Today, I found it necessary to cross the Susquehanna River twice.
On the way west, I took the "new" bridge, the Wright's Ferry Bridge on Rt.30. I guess it isn't really new, since it was finished in 1972. It seems there are always troubles on the bridge. People jump off it, cars and trucks wreck on it and traffic is stopped. It always seems clean - and bright and shiny - and impersonal. It seems to always be undergoing some construction....
Because of construction, I decided to use an older bridge when I came home and got thinking. As a child and as a teenager, the old bridge - the one we called "Poppy's Bridge" was the one we used:
We called it Poppy's Bridge because our grandfather was employed in building it. He was a carpenter and I guess he helped to build the forms. It was completed in 1930. We always heard the tales of the people who were killed during the building - falling into the large concrete "footers." I'm sure that isn't the right word, but you get the idea.
As I crossed the bridge, I really looked at it for a change. This was part of the first transcontinental highway - The Old Lincoln Highway. At the top of each decorative pier it has with what looks like a Greek key design in it... The new bridge is much wider and roomy, but it doesn't have touches like that - nor does it have a pedestrian walkway. Back in the day, people used to actually walk across the river between the two towns of Columbia and Wrightsville.

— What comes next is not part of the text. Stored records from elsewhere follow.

-- ==== Sys2Proof/Machine/DataBus.lean ====
section
/-! DEFINITION. The Data Bus Controller's commands (43_data_bus.md). Neither looks at the other's cache (R164). -/

namespace Sys2Proof.Machine

/-- SET_MODE (R161): `SetMode(d); respond(OK, 0)`. -/
def execSetMode (d : PinMode) (s : State) : Host.Outcome State Fault Refusal :=
  accept (.setMode d) s (resume [.setMode d, .respond .ok])

/-- SET_OE (R163): `SetOutputEnabled(e); respond(OK, 0)`. -/
def execSetOe (e : Bool) (s : State) : Host.Outcome State Fault Refusal :=
  accept (.setOe e) s (resume [.setOutputEnabled e, .respond .ok])

end Sys2Proof.Machine
end

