/-- With `POLL_LIMIT = none`, a WRITE to a device that never ends its write cycle never answers: after any number of
acknowledged polling reads it is still polling (R316). -/
def Obligations.UnboundedPollingNeverAnswers : Prop :=
  ∀ (s : State) (a : Address) (v : Byte) (n : Nat), s.Operational → a.toNat < s.cfg.capacity →
    s.cfg.pollLimit = none → s.inbox = acks (writeCost s a + n) →
    ∃ t u events, exec (.write a v) s = .next t ∧ Reaches t u ∧ u.inbox = [] ∧ u.ms.head? = some .pollRead ∧
      u.env.busy = some ⟨a.toNat, v⟩ ∧ u.trace = s.trace ++ events ∧
      (events.filter Event.isRequest).length = writeCost s a + n ∧ events.filter Event.isResponse = []

/-! Bulk operations (45_bulk.md). -/

/-- CLEAR 0 and WRITE_BLOCK with no bytes answer OK with no request (R221, R222). -/
def Obligations.BulkOfNothing : Prop :=
  ∀ s : State, s.lc = .ready → SequencerTurn s.inbox →
    (∃ t u, exec (.clear 0) s = .next t ∧ Reaches t u ∧
      u = ({ s with bi := u.bi }.answered [] 0x00000000#32)) ∧
    ∃ t u, exec (.writeBlock 0) s = .next t ∧ Reaches t u ∧
      u = ({ s with bi := u.bi }.answered [] 0x00000000#32)

/-- WRITE_BLOCK of 1 to CAPACITY bytes, every request acknowledged, the device completing each write cycle: byte `x` of the
data is at address `x`, every other byte is as before (R220, R221). -/
def Obligations.WriteBlockStoresTheBlock : Prop :=
  ∀ (s : State) (n : Count) (data : List Byte) (ws : List Word) (misses : List Nat) (rest : List Input), s.Operational →
    data.length = n.toNat → 1 ≤ data.length → data.length ≤ s.cfg.capacity → misses.length = data.length →
    (∀ m ∈ misses, ∀ l, s.cfg.pollLimit = some l → m < l) →
    s.port = data.map (fun b => 0#24 ++ b) ++ ws →
    s.inbox = bulkWriteInputs s misses ++ rest → SequencerTurn rest →
    ∃ t u events, exec (.writeBlock n) s = .next t ∧ Reaches t u ∧
      u = ({ s with
        ca := BitVec.ofNat 16 (data.length - 1), cav := true, dir := .output, dirv := true, oe := true, oev := true
        wv := u.wv, em := u.em, pcnt := u.pcnt, bi := u.bi
        port := ws, cp := s.cp + data.length, inbox := rest, env := u.env }.answered events 0x00000100#32) ∧
      events.filter Event.isResponse = [] ∧ u.Operational ∧
      (∀ x, (h : x < data.length) → u.env.byteAt x = data[x]) ∧
      ∀ x, data.length ≤ x → u.env.byteAt x = s.env.byteAt x

/-- A payload word is data byte number `length` of the payload so far, and nothing else is done with it before the last one:
no request, no cache, no pin and no byte changes (R95). That the words are taken one at a time, each leaving the number of
those to come, is the model's choice (DESIGN CHOICE, log 36): R254 takes the payload in one go. A position that waits for none
(`takePayload 0`) is never reached. At a position that waits for no payload word it spells no command (R96). -/
def Obligations.PayloadWordIsTaken : Prop :=
  (∀ (s : State) (b : Byte) (n : Nat) (k : List MicroOp), s.ms = .takePayload (n + 1) :: k →
    ∃ t, exec (.payload b) s = .next t ∧ t.payload = s.payload ++ [0#24 ++ b] ∧
      (0 < n → t = { s with payload := s.payload ++ [0#24 ++ b], ms := [.takePayload n] }) ∧
      t.cfg = s.cfg ∧ t.lc = s.lc ∧ t.ca = s.ca ∧ t.cav = s.cav ∧ t.dir = s.dir ∧ t.dirv = s.dirv ∧ t.oe = s.oe ∧
      t.oev = s.oev ∧ t.ra = s.ra ∧ t.pcnt = s.pcnt ∧ t.cp = s.cp ∧ t.port = s.port ∧ t.inbox = s.inbox ∧
      t.trace = s.trace ∧ t.env = s.env) ∧
  ∀ (s : State) (b : Byte), (∀ n k, s.ms ≠ .takePayload n :: k) → SequencerTurn s.inbox →
    ∃ t, exec (.payload b) s = .next t ∧ step t = .next (s.answered [] 0x10000000#32)

/-- CLEAR of at least one byte, every request acknowledged, the device completing each write cycle: the first
`min(c, CAPACITY)` bytes are ERASED_VALUE, every other byte is as before (R222). -/
def Obligations.ClearErases : Prop :=
  ∀ (s : State) (c : Count) (misses : List Nat) (rest : List Input), s.Operational → 1 ≤ c.toNat →
    misses.length = min c.toNat s.cfg.capacity → (∀ m ∈ misses, ∀ l, s.cfg.pollLimit = some l → m < l) →
    s.inbox = bulkWriteInputs s misses ++ rest → SequencerTurn rest →
    ∃ t u events, exec (.clear c) s = .next t ∧ Reaches t u ∧
      u = ({ s with
        ca := BitVec.ofNat 16 (min c.toNat s.cfg.capacity - 1), cav := true, dir := .output, dirv := true, oe := true
        oev := true, wv := u.wv, em := u.em, pcnt := u.pcnt, bi := u.bi, inbox := rest
        env := u.env }.answered events 0x00000100#32) ∧
      events.filter Event.isResponse = [] ∧ u.Operational ∧
      (∀ x, x < min c.toNat s.cfg.capacity → u.env.byteAt x = s.cfg.erasedValue) ∧
      ∀ x, min c.toNat s.cfg.capacity ≤ x → u.env.byteAt x = s.env.byteAt x

/-- DUMP, every request acknowledged: `max(1, min(L, CAPACITY / 16))` lines with the bytes of the device, as many requests as the
ReadBytes of those lines issue, and no device byte changed (R223). -/
def Obligations.DumpReportsTheBytes : Prop :=
  ∀ (s : State) (l : Count) (lines : Nat) (rest : List Input), s.Operational →
    lines = max 1 (min l.toNat (s.cfg.capacity / 16)) →
    s.inbox = acks (dumpCost s lines) ++ rest → SequencerTurn rest →
    ∃ t u events, exec (.dump l) s = .next t ∧ Reaches t u ∧
      u = ({ s with
        ca := BitVec.ofNat 16 (16 * lines - 1), cav := true, dir := .input, dirv := true, oe := true, oev := true
        ra := u.ra, bi := u.bi, inbox := rest, env := u.env }.answered events
        0x00000100#32) ∧
      events.filter Event.isResponse = [] ∧ (events.filter Event.isRequest).length = dumpCost s lines ∧
      u.text = s.text ++ (List.range lines).map (fun r =>
        dumpLine s.cfg (16 * r) ((List.range 16).map fun j => s.env.byteAt (16 * r + j))) ∧
      u.Operational ∧ s.env.SameDevice u.env

/-- The layout of a dump line: its length, the two digits of a byte, high digit first, the example of R224, and the line of
the last row of 95_test_vectors.md L2.7. -/
def Obligations.DumpLineLayout : Prop :=
  (∀ (cfg : Params) (base : Nat) (row : List Byte), (dumpLine cfg base row).length = dumpWidth cfg + 52) ∧
  (∀ cfg : Params, cfg.wf = true → cfg.capacity ≤ 4096 → dumpWidth cfg = 3) ∧
  (∀ v : Byte, hex v.toNat 2 =
    ["0123456789ABCDEF".toList[v.toNat / 16]!, "0123456789ABCDEF".toList[v.toNat % 16]!]) ∧
  dumpLine Params.reference 0 (List.replicate 16 0xFF#8) =
    "000:  FF FF FF FF FF FF FF FF  FF FF FF FF FF FF FF FF\n".toList ∧
  dumpLine Params.reference 0x7F0 ((List.range 16).map (BitVec.ofNat 8)) =
    "7F0:  00 01 02 03 04 05 06 07  08 09 0A 0B 0C 0D 0E 0F\n".toList

/-! Lifecycle and reset (46_lifecycle.md, 70_reset_and_hazards.md). -/

/-- SETUP with every request acknowledged, from any state that is not CLOSED and from any pins (R250, R251). The latched
address stays. That the device is as before unless WE was low is the model's choice: with WE low the first request is a write
pulse like any other (DEDUCED, log 30), with WE Unknown it is none (DEDUCED, log 11). -/
def Obligations.SetupForcesThePins : Prop :=
  ∀ (s : State) (rest : List Input), s.cfg.wf = true → s.lc ≠ .closed → s.inbox = acks 16 ++ rest → SequencerTurn rest →
    ∃ t u, exec .setup s = .next t ∧ Reaches t u ∧
      u = ({ s with
        lc := .ready, cav := false, dir := .input, dirv := true, oe := false, oev := true, inbox := rest
        env := u.env }.answered (setupEvents s.cfg) 0x00000100#32) ∧
      u.Coherent ∧
      u.env.pin .we = ⟨some .output, some .high⟩ ∧ u.env.pin .oe = ⟨some .output, some .high⟩ ∧
      u.env.pin .latch = ⟨some .output, some .low⟩ ∧ (u.env.pin .sd).mode = some .output ∧
      (u.env.pin .sc).mode = some .output ∧ (∀ i, (u.env.pin (.d i)).mode = some .input) ∧
      u.env.latch = s.env.latch ∧ ((s.env.pin .we).level ≠ some .low → s.env.SameDevice u.env)
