/-- WriteByte up to its polling loop, with every request acknowledged (R182, R184 P0 to P1): the write cycle is in
progress, D7 is an input, output is enabled. -/
theorem reaches_writeByte_polling {s : State} {a : Address} {v : Byte} (k : List MicroOp) {rest : List Input}
    (h : s.Operational) (ha : a.toNat < s.cfg.capacity) (hi : s.inbox = acks (writeCost s a) ++ rest) :
    ∃ e : Env,
      Reaches (resume (writeByteOps s.cfg a v ++ k) s)
        (resume (.pollRead :: k) { s with
          ca := a, cav := true, dir := .output, dirv := true, oe := true, oev := true
          em := v[7], wv := v >>> 8, pcnt := 0, issued := true, inbox := rest
          trace := s.trace ++ (addressEvents s a ++ outputEnableEvents s false ++ modeEvents s .output ++
            driveEvents s.cfg v ++ [spmEvent s.cfg (.d 7) .input, dwEvent s.cfg .oe .low])
          env := e }) ∧
      (∀ i, e.pin (.d i) = ⟨some (if i = 7 then .input else .output), some (if v[i] then .high else .low)⟩) ∧
      e.pin .oe = ⟨some .output, some .low⟩ ∧
      (∀ r, (∀ i, r ≠ .d i) → r ≠ .oe → e.pin r = s.env.pin r) ∧
      e.latch = some a ∧ e.mem = s.env.mem ∧ e.busy = some ⟨a.toNat, v⟩ ∧ e.suspect = none := by
  obtain ⟨hc, -, hcoh, hq⟩ := h
  have hi' : s.inbox = acks (addressCost s a) ++ (acks (outputEnableCost s false) ++ (acks (modeCost s .output) ++
      (acks 8 ++ (acks 2 ++ (.reply false :: .reply false :: rest))))) := by
    rw [hi, writeCost, acks_add, acks_add, acks_add]; rfl
  have ht2 : SequencerTurn (acks 2 ++ (.reply false :: .reply false :: rest)) := SequencerTurn.reply _ _
  have ht8 : SequencerTurn (acks 8 ++ (acks 2 ++ (.reply false :: .reply false :: rest))) :=
    SequencerTurn.acks_append _ ht2
  obtain ⟨e1, hr1, hl1, hp1, hm1, hb1, -⟩ := reaches_setAddress_coherent
    (.setOutputEnabled false :: .setMode .output :: .captureValue v :: .driveBit 0 :: .driveBit 1 :: .driveBit 2 ::
      .driveBit 3 :: .driveBit 4 :: .driveBit 5 :: .driveBit 6 :: .driveBit 7 :: digitalWriteOp s.cfg .we .low ::
      (optionalDelay .ns s.cfg.tWeNs ++ (digitalWriteOp s.cfg .we .high :: (pollOps s.cfg ++ k)))) hc hi'
    (SequencerTurn.acks_append _ (SequencerTurn.acks_append _ ht8)) hq.latchLow hcoh.address
  obtain ⟨e2, hr2, ho2, hp2, hl2, hm2, hb2, -⟩ := reaches_setOutputEnabled_coherent (b := false)
    (s := { s with
      ca := a, cav := true, issued := s.issued || decide (addressCost s a ≠ 0)
      inbox := acks (outputEnableCost s false) ++ (acks (modeCost s .output) ++
        (acks 8 ++ (acks 2 ++ (.reply false :: .reply false :: rest))))
      trace := s.trace ++ addressEvents s a, env := e1 })
    (.setMode .output :: .captureValue v :: .driveBit 0 :: .driveBit 1 :: .driveBit 2 ::
      .driveBit 3 :: .driveBit 4 :: .driveBit 5 :: .driveBit 6 :: .driveBit 7 :: digitalWriteOp s.cfg .we .low ::
      (optionalDelay .ns s.cfg.tWeNs ++ (digitalWriteOp s.cfg .we .high :: (pollOps s.cfg ++ k)))) hc rfl
    (fun hv => by simpa [hp1] using hcoh.outputEnable hv)
  obtain ⟨e3, hr3, hd3, hp3, hl3, hm3, hb3, -⟩ := reaches_setMode_coherent (d := .output)
    (s := { s with
      ca := a, cav := true, oe := false, oev := true
      issued := (s.issued || decide (addressCost s a ≠ 0)) || decide (outputEnableCost s false ≠ 0)
      inbox := acks (modeCost s .output) ++ (acks 8 ++ (acks 2 ++ (.reply false :: .reply false :: rest)))
      trace := (s.trace ++ addressEvents s a) ++ outputEnableEvents s false, env := e2 })
    (.captureValue v :: .driveBit 0 :: .driveBit 1 :: .driveBit 2 ::
      .driveBit 3 :: .driveBit 4 :: .driveBit 5 :: .driveBit 6 :: .driveBit 7 :: digitalWriteOp s.cfg .we .low ::
      (optionalDelay .ns s.cfg.tWeNs ++ (digitalWriteOp s.cfg .we .high :: (pollOps s.cfg ++ k)))) hc rfl
    (fun hv i => by simpa [hp2, hp1] using hcoh.direction hv i)
  have hr4 := reaches_drives (v := v)
    (s := { s with
      ca := a, cav := true, dir := .output, dirv := true, oe := false, oev := true
      issued := ((s.issued || decide (addressCost s a ≠ 0)) || decide (outputEnableCost s false ≠ 0)) ||
        decide (modeCost s .output ≠ 0)
      inbox := acks 8 ++ (acks 2 ++ (.reply false :: .reply false :: rest))
      trace := ((s.trace ++ addressEvents s a) ++ outputEnableEvents s false) ++ modeEvents s .output, env := e3 })
    (digitalWriteOp s.cfg .we .low ::
      (optionalDelay .ns s.cfg.tWeNs ++ (digitalWriteOp s.cfg .we .high :: (pollOps s.cfg ++ k)))) hc rfl
  obtain ⟨-, hl4, hm4, hb4, -⟩ := Env.drives_rest e3 v (List.finRange 8)
  have hd4 : ∀ i : Fin 8, (e3.drives v (List.finRange 8)).pin (.d i) =
      ⟨some .output, some (if v[i] then .high else .low)⟩ := by
    intro i
    rw [Env.pin_drives_data, if_pos (List.mem_finRange i), hd3]
  have hp4 : ∀ r, (∀ i, r ≠ .d i) → (e3.drives v (List.finRange 8)).pin r = e2.pin r := by
    intro r h1
    rw [Env.pin_drives_other _ _ _ h1, hp3 r h1]
  obtain ⟨e5, hr5, hw5, hp5, hl5, hm5, hb5, hs5⟩ := reaches_writePulse (a := a) (v := v)
    (s := { s with
      ca := a, cav := true, dir := .output, dirv := true, oe := false, oev := true, em := v[7], wv := v >>> 8
      issued := true, inbox := acks 2 ++ (.reply false :: .reply false :: rest)
      trace := (((s.trace ++ addressEvents s a) ++ outputEnableEvents s false) ++ modeEvents s .output) ++
        (List.finRange 8).map fun i => dwEvent s.cfg (.d i) (if v[i] then .high else .low)
      env := e3.drives v (List.finRange 8) })
    (pollOps s.cfg ++ k) hc ha rfl (by simp [hl4, hl3, hl2, hl1])
    (by simp [hp4, ho2, hp1, hq.outputEnableDriven, outputEnableLevel])
    (by simp [hb4, hb3, hb2, hb1, hq.notBusy]) hd4
  refine ⟨(((e5.setMode (.d 7) (some .input)).drawn).setLevel .oe (some .low)).drawn, ?_, ?_, ?_, ?_, ?_⟩
  · refine Reaches.trans (Reaches.of_eq ?_) (hr1.trans (hr2.trans (hr3.trans (hr4.trans (hr5.trans ?_)))))
    · simp only [writeByteOps, List.append_assoc, List.cons_append, List.nil_append]
    · refine (reaches_request (k := .setOutputEnabled true :: .clearPollCount :: .pollRead :: k)
        (rest := .reply false :: rest) rfl).trans ?_
      rw [resume_setOutputEnabled_full _ _ (by simp)]
      refine (reaches_request (k := .outputEnableSet true :: .clearPollCount :: .pollRead :: k) (rest := rest) rfl).trans ?_
      rw [resume_outputEnableSet, resume_clearPollCount]
      refine Reaches.of_eq (congrArg _ ?_)
      have hplain := Env.writePin_plain s.cfg (e5.setMode (.d 7) (some .input)).drawn (r := .oe) .low (by simp) (by simp)
      simp [State.acknowledged, dwEvent, spmEvent, driveEvents, outputEnableLevel, Env.perform_setPinMode hc,
        Env.perform_digitalWrite hc, hplain]
  · intro i
    have := hp5 (.d i) (by simp)
    by_cases h7 : i = 7
    · subst h7; simp [this, hd4]
    · have h7' : ¬ (7 : Fin 8) = i := fun h => h7 h.symm
      simp [h7, h7', this, hd4]
  · simp [hp5, hp4, ho2, hp1, hq.outputEnableDriven]
  · intro r h1 h2
    have h7 := Ne.symm (h1 7)
    by_cases h3 : r = .we
    · subst h3
      have := hq.writeEnableHigh
      simp [hw5, hp4, hp2, hp1, ← this]
    · simp [h7, Ne.symm h2, hp5 r h3, hp4 r h1, hp2 r h2, hp1]
  · simp [hl5, hm5, hm4, hm3, hm2, hm1, hb5, hs5]
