-- ==== Sys2Proof/Laws/Step.lean ====
section
/-! SUPPORT. What each shared operation of the command cycle can do, said once: the lemmas that a proof about every state
and every step cites instead of unfolding the operations. -/

namespace Sys2Proof.Machine

/-- `t` is `s` after some of the silent micro-steps of `ops`: no request, no word taken, no input consumed; the trace gains
text lines only; `LC` and the address cache are written only by a micro-step that `ops` holds; the environment is touched
only by the raising of a WriteTimeout. -/
structure Quiet (ops : List MicroOp) (s t : State) : Prop where
  cfg : t.cfg = s.cfg
  issued : t.issued = s.issued
  cp : t.cp = s.cp
  current : t.current = s.current
  port : t.port = s.port
  inbox : t.inbox = s.inbox
  payload : t.payload = s.payload
  pcnt : t.pcnt = s.pcnt ∨ t.pcnt = 0
  lines : ∃ ls : List (List Char), t.trace = s.trace ++ ls.map Event.text
  lc : t.lc = s.lc ∨ MicroOp.lifecycle t.lc ∈ ops
  ca : t.ca = s.ca ∨ MicroOp.latched t.ca ∈ ops
  cav : t.cav = true → (s.cav = true ∧ t.ca = s.ca) ∨ MicroOp.latched t.ca ∈ ops
  env : t.env = s.env ∨
    (t.env = { s.env with suspect := some (s.env.writtenAddress s.cfg) } ∧ t.ms = [.respond .writeTimeout])

theorem Quiet.mono {ops ops' : List MicroOp} {s t : State} (h : Quiet ops s t)
    (hl : ∀ l, MicroOp.lifecycle l ∈ ops → MicroOp.lifecycle l ∈ ops')
    (ha : ∀ a, MicroOp.latched a ∈ ops → MicroOp.latched a ∈ ops') : Quiet ops' s t where
  cfg := h.cfg
  issued := h.issued
  cp := h.cp
  current := h.current
  port := h.port
  inbox := h.inbox
  payload := h.payload
  pcnt := h.pcnt
  lines := h.lines
  lc := h.lc.imp id (hl _)
  ca := h.ca.imp id (ha _)
  cav := fun hc => (h.cav hc).imp id (ha _)
  env := h.env

/-- `s` with another `MS` only. -/
theorem Quiet.onlyMs (ops : List MicroOp) (s : State) (m : List MicroOp) : Quiet ops s { s with ms := m } where
  cfg := rfl
  issued := rfl
  cp := rfl
  current := rfl
  port := rfl
  inbox := rfl
  payload := rfl
  pcnt := .inl rfl
  lines := ⟨[], by simp⟩
  lc := .inl rfl
  ca := .inl rfl
  cav := fun h => .inl ⟨h, rfl⟩
  env := .inl rfl

/-- Two stretches of silent micro-steps, the first of which has left the environment alone. -/
theorem Quiet.trans {ops : List MicroOp} {s t u : State} (h1 : Quiet ops s t) (he : t.env = s.env)
    (h2 : Quiet ops t u) : Quiet ops s u where
  cfg := h2.cfg.trans h1.cfg
  issued := h2.issued.trans h1.issued
  cp := h2.cp.trans h1.cp
  current := h2.current.trans h1.current
  port := h2.port.trans h1.port
  inbox := h2.inbox.trans h1.inbox
  payload := h2.payload.trans h1.payload
  pcnt := by
    rcases h2.pcnt with h | h
    · rw [h]; exact h1.pcnt
    · exact .inr h
  lines := by
    obtain ⟨l1, h1⟩ := h1.lines
    obtain ⟨l2, h2⟩ := h2.lines
    exact ⟨l1 ++ l2, by rw [h2, h1]; simp⟩
  lc := by
    rcases h2.lc with h | h
    · rw [h]; exact h1.lc
    · exact .inr h
  ca := by
    rcases h2.ca with h | h
    · rw [h]; exact h1.ca
    · exact .inr h
  cav := by
    intro hc
    rcases h2.cav hc with ⟨h, h'⟩ | h
    · rw [h']; exact h1.cav h
    · exact .inr h
  env := by
    rcases h2.env with h | ⟨h, h'⟩
    · exact .inl (h.trans he)
    · exact .inr ⟨by rw [h, he, h1.cfg], h'⟩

Speaking of which... I also thought about the tales our grandmother used to tell about going to visit her oldest sister.
Mimi, our grandmother, was the youngest of 17, born and raised in Columbia, PA. Her oldest sister, Esther, lived in Wrightsville. Mimi talked about how she would walk across the old railroad bridge, listening all the while for a train. If one should come along while they were crossing, she and any companion would cling to the sides of the bridge until the train passed... It always sounded terrifying. Although - I was just reading about the old bridge and it seems that the few cars that wanted to use the bridge would wait until the trains passed and then use the same bridge... Sounds like a rough ride!
There had previously been two record breaking long covered bridges over the Susquehanna, but the first one had been destroyed by ice, high water and severe weather on February 5, 1832.
The second covered bridge shown here...
was famously burnt to prevent the advancement of Confederate troops across the river.
I think in there somewhere was another covered railroad bridge, but these are the ones I have heard about over the years. Funny the things that will occur to you just driving over a bridge.